_WHAT THIS TASK INVOLVES_: Only lines containing the string "noLoad" belong in the answer; copy all of them from the entries.
** DATA SECTION follows **
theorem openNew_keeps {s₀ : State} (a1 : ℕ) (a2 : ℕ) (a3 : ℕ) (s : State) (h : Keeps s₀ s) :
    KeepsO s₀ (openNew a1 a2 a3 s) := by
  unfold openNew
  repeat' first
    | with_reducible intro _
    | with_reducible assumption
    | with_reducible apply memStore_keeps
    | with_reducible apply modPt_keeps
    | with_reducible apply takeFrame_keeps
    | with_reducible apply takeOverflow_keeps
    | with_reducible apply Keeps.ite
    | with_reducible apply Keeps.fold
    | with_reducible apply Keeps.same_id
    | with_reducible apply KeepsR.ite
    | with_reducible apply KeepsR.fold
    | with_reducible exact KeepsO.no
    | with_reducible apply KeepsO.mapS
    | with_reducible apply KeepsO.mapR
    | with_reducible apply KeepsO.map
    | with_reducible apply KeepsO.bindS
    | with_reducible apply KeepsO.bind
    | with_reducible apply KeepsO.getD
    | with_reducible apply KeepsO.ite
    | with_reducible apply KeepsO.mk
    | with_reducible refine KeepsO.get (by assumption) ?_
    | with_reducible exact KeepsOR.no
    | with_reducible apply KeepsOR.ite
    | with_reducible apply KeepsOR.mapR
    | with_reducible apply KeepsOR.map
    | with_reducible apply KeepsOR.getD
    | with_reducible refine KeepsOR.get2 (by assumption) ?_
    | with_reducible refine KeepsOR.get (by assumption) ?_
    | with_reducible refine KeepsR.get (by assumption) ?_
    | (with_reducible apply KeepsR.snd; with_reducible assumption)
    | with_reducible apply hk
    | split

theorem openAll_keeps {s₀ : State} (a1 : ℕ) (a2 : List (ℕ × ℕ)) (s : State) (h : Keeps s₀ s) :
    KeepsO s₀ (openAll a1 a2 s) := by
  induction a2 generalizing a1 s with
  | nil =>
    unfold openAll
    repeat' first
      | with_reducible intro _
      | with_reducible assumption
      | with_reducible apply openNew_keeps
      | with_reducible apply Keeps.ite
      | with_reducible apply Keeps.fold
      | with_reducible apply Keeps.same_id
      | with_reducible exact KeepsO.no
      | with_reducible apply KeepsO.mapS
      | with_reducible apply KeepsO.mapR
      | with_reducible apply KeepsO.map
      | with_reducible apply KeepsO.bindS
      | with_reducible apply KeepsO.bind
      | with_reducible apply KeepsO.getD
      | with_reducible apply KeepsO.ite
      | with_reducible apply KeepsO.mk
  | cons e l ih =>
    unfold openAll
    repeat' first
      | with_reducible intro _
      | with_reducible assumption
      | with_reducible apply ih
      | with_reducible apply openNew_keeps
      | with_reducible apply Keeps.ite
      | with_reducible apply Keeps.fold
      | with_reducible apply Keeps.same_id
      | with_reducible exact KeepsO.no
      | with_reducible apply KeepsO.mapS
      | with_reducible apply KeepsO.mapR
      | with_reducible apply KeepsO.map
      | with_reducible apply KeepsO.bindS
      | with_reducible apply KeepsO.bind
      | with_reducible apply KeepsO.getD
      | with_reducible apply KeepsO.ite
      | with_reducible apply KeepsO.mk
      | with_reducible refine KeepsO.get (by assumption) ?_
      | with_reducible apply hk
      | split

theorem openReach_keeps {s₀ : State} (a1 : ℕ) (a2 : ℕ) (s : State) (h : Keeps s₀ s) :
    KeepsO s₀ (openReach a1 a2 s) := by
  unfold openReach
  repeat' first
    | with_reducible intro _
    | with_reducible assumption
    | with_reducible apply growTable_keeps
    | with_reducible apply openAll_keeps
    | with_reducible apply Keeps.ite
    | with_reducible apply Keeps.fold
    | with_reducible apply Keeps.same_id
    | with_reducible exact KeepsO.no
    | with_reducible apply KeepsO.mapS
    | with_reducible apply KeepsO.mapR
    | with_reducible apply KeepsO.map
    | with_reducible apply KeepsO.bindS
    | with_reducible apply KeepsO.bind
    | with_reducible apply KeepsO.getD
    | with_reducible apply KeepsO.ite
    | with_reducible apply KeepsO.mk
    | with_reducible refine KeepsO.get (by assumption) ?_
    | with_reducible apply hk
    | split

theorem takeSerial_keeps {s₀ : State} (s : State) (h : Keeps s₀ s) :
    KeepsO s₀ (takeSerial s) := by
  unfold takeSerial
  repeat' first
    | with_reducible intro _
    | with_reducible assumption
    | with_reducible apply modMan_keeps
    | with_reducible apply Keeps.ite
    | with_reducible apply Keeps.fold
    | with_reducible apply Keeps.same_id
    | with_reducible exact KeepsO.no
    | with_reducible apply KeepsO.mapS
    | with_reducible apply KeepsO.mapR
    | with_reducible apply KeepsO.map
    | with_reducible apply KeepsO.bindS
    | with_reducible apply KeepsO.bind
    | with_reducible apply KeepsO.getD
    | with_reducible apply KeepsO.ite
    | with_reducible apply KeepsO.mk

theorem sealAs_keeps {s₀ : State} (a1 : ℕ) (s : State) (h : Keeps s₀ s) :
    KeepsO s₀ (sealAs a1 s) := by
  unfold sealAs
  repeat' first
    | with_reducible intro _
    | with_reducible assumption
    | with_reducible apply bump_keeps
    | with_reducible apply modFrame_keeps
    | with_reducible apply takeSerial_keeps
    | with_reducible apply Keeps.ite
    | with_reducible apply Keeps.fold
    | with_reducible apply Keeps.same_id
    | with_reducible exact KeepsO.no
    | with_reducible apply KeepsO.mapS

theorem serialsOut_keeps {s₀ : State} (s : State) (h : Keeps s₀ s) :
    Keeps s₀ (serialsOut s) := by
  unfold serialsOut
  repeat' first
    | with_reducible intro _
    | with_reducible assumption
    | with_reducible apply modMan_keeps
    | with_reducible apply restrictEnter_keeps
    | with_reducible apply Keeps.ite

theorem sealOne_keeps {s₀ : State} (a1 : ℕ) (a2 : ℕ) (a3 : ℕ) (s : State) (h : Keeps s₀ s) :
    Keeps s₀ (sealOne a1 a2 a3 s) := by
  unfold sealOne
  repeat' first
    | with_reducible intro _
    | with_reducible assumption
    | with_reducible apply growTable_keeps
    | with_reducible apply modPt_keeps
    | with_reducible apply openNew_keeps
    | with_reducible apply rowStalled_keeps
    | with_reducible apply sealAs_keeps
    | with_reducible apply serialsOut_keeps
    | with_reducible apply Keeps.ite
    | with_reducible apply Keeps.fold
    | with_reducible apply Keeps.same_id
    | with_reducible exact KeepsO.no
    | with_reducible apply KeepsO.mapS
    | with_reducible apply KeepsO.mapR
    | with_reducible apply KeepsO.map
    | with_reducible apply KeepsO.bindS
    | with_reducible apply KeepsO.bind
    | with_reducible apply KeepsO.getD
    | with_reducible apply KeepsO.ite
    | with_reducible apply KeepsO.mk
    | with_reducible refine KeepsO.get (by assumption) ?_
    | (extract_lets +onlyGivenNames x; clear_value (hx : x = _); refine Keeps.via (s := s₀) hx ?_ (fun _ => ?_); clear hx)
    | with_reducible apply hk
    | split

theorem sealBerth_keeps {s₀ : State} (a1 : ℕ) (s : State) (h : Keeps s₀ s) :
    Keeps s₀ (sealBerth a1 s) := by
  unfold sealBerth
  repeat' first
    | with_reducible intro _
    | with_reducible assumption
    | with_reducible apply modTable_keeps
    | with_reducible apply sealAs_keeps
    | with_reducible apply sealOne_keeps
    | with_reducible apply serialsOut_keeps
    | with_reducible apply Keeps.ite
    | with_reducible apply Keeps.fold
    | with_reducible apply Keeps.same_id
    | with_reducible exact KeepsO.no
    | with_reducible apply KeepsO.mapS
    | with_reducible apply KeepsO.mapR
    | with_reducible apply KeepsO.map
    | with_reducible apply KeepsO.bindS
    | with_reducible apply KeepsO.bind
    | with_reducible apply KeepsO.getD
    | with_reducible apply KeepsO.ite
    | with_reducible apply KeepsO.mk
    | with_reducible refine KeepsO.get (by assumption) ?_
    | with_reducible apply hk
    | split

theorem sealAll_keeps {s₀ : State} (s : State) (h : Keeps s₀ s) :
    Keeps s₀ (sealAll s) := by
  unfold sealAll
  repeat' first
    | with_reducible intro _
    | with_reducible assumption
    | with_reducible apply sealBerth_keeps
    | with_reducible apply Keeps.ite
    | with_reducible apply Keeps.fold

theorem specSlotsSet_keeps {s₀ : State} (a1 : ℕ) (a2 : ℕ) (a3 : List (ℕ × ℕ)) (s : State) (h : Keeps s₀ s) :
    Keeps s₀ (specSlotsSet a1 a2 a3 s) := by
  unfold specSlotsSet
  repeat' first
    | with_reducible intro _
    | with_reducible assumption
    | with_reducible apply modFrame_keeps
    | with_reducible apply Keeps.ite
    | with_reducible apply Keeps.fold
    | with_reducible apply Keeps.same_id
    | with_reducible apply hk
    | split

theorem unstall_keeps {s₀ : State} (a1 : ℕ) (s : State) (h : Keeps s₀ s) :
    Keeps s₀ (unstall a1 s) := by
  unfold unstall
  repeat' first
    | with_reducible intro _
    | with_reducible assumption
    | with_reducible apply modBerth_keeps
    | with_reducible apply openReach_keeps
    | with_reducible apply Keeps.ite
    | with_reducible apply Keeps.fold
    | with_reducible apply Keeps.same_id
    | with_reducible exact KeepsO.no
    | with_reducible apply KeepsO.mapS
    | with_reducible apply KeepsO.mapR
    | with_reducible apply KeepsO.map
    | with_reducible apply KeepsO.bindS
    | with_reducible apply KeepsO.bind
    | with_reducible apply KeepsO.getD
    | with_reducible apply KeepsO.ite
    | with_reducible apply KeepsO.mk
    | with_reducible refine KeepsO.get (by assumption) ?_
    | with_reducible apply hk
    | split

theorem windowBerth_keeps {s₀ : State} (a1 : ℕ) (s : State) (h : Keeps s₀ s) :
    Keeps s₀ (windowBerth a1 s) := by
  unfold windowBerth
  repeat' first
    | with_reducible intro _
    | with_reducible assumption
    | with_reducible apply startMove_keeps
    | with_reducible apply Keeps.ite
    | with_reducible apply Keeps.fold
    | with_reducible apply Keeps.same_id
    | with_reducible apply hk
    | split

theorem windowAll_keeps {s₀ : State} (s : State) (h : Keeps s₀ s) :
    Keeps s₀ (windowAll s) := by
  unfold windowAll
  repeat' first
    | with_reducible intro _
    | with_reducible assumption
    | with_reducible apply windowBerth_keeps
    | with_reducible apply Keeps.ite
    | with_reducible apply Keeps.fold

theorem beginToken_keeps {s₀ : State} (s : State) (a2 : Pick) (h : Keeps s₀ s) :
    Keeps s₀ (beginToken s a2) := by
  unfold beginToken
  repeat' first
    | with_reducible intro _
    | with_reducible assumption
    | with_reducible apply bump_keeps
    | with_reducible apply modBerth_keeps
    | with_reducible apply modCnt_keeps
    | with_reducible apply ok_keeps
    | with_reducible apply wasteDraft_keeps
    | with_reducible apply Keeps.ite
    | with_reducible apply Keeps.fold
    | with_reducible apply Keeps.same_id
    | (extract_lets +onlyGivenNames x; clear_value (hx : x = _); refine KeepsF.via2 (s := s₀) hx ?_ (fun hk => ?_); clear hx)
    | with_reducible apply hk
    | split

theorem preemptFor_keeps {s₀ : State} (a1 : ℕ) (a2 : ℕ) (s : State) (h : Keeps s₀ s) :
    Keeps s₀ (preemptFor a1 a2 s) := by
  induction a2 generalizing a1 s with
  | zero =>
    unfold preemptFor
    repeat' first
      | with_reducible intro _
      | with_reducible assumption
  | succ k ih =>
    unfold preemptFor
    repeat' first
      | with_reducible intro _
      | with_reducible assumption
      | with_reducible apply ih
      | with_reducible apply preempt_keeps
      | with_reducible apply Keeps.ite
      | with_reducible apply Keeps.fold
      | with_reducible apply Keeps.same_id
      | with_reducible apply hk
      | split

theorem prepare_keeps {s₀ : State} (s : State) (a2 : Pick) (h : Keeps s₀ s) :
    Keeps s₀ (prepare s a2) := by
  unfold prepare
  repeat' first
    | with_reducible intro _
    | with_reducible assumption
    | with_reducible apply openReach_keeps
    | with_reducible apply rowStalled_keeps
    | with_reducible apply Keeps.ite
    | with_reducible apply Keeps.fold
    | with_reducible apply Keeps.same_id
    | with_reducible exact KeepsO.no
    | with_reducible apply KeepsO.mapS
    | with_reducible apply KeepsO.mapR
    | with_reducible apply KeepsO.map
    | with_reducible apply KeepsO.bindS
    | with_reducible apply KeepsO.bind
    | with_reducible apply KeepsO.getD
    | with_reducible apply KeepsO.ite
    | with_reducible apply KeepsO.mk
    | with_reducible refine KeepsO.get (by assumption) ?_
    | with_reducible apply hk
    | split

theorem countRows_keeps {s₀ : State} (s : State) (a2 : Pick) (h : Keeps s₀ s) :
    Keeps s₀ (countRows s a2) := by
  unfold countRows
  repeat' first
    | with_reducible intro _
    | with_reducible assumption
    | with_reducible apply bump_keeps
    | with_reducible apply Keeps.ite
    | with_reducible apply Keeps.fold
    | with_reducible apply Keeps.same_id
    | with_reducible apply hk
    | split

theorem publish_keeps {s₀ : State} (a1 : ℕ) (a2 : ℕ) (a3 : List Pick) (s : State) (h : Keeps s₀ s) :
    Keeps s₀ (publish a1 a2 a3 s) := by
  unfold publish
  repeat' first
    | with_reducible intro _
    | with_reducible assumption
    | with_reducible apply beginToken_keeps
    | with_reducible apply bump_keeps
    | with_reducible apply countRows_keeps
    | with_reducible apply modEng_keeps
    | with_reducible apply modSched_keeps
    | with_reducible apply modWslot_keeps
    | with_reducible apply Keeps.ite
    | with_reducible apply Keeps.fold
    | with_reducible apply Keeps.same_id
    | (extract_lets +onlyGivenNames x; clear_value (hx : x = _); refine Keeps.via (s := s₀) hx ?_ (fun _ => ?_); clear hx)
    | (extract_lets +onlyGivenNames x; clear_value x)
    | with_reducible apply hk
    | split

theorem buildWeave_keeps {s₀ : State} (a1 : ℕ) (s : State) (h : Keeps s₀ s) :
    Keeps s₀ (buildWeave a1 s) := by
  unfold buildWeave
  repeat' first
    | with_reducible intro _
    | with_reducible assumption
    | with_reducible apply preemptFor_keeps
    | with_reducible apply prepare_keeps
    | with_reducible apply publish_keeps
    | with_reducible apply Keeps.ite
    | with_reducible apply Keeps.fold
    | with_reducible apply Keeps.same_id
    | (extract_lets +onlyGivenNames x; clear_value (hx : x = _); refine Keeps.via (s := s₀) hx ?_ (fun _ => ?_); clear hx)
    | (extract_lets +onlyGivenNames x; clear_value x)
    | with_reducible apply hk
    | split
** End of DATA SECTION **
** DATA SECTION follows **
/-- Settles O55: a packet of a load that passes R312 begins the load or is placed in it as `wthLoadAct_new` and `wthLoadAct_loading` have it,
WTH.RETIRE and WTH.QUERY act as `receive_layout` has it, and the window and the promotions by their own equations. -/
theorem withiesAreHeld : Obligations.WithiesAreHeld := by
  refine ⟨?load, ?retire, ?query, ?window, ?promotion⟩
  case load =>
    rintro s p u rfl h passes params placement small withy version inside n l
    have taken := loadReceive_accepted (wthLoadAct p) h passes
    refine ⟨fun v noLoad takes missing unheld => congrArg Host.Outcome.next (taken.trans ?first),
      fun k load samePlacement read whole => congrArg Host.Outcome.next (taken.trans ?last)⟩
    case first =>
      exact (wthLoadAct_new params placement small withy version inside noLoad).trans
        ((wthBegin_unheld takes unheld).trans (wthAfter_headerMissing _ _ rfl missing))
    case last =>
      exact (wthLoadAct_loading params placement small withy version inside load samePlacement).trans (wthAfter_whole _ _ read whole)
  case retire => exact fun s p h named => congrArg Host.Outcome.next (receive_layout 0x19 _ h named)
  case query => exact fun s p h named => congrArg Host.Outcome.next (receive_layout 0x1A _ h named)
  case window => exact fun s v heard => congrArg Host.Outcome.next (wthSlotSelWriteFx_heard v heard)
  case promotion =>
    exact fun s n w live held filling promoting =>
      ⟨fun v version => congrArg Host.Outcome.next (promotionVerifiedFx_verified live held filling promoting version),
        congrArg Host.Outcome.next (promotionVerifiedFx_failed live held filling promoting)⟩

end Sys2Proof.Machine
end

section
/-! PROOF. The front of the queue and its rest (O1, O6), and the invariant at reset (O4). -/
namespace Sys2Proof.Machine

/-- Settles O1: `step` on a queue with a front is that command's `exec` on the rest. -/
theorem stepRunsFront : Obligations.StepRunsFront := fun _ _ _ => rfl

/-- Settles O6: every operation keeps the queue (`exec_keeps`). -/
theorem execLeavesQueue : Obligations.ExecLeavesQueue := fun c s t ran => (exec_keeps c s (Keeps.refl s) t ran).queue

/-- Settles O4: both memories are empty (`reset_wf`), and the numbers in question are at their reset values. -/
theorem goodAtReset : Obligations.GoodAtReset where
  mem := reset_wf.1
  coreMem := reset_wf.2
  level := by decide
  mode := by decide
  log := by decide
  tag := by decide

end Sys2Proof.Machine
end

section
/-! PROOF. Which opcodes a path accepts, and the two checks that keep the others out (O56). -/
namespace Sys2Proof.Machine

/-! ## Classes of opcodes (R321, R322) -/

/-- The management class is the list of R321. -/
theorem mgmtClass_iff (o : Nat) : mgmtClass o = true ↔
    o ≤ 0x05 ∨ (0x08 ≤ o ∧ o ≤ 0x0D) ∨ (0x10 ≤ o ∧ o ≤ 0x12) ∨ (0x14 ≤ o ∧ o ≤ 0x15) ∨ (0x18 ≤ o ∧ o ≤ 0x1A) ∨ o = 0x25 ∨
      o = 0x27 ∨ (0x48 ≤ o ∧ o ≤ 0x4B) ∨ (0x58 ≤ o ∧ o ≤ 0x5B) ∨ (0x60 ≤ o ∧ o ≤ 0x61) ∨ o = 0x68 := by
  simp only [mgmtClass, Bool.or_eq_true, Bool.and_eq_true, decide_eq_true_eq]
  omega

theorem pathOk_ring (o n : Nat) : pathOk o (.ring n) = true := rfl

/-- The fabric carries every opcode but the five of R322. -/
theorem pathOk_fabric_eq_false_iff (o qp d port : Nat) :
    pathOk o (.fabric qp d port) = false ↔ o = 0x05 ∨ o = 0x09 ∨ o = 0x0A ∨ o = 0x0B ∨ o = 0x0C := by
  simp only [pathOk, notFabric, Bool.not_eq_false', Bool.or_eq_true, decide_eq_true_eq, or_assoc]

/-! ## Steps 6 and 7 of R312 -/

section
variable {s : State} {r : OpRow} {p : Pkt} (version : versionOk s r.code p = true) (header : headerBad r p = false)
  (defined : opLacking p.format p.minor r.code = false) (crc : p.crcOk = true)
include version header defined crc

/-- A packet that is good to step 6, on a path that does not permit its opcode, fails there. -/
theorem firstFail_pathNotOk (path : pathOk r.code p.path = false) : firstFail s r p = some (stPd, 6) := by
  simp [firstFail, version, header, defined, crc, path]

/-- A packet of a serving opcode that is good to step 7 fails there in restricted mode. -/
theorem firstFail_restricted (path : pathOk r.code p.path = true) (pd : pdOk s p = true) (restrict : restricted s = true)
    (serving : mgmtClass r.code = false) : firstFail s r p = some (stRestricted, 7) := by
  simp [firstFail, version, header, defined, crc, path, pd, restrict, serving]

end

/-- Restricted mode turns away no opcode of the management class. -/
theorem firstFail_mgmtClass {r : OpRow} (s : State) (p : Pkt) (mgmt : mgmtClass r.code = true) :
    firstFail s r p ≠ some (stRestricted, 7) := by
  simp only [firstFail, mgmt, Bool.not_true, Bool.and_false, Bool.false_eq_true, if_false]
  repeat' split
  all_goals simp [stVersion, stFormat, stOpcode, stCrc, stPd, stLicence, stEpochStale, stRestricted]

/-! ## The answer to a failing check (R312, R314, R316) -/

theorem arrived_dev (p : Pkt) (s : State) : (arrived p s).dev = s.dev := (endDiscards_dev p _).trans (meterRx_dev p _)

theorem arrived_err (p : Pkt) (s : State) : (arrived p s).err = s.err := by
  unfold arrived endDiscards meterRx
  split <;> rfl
** End of DATA SECTION **
_WRITTEN RESPONSE_:
    refine ⟨fun v noLoad takes missing unheld => congrArg Host.Outcome.next (taken.trans ?first),
      exact (wthLoadAct_new params placement small withy version inside noLoad).trans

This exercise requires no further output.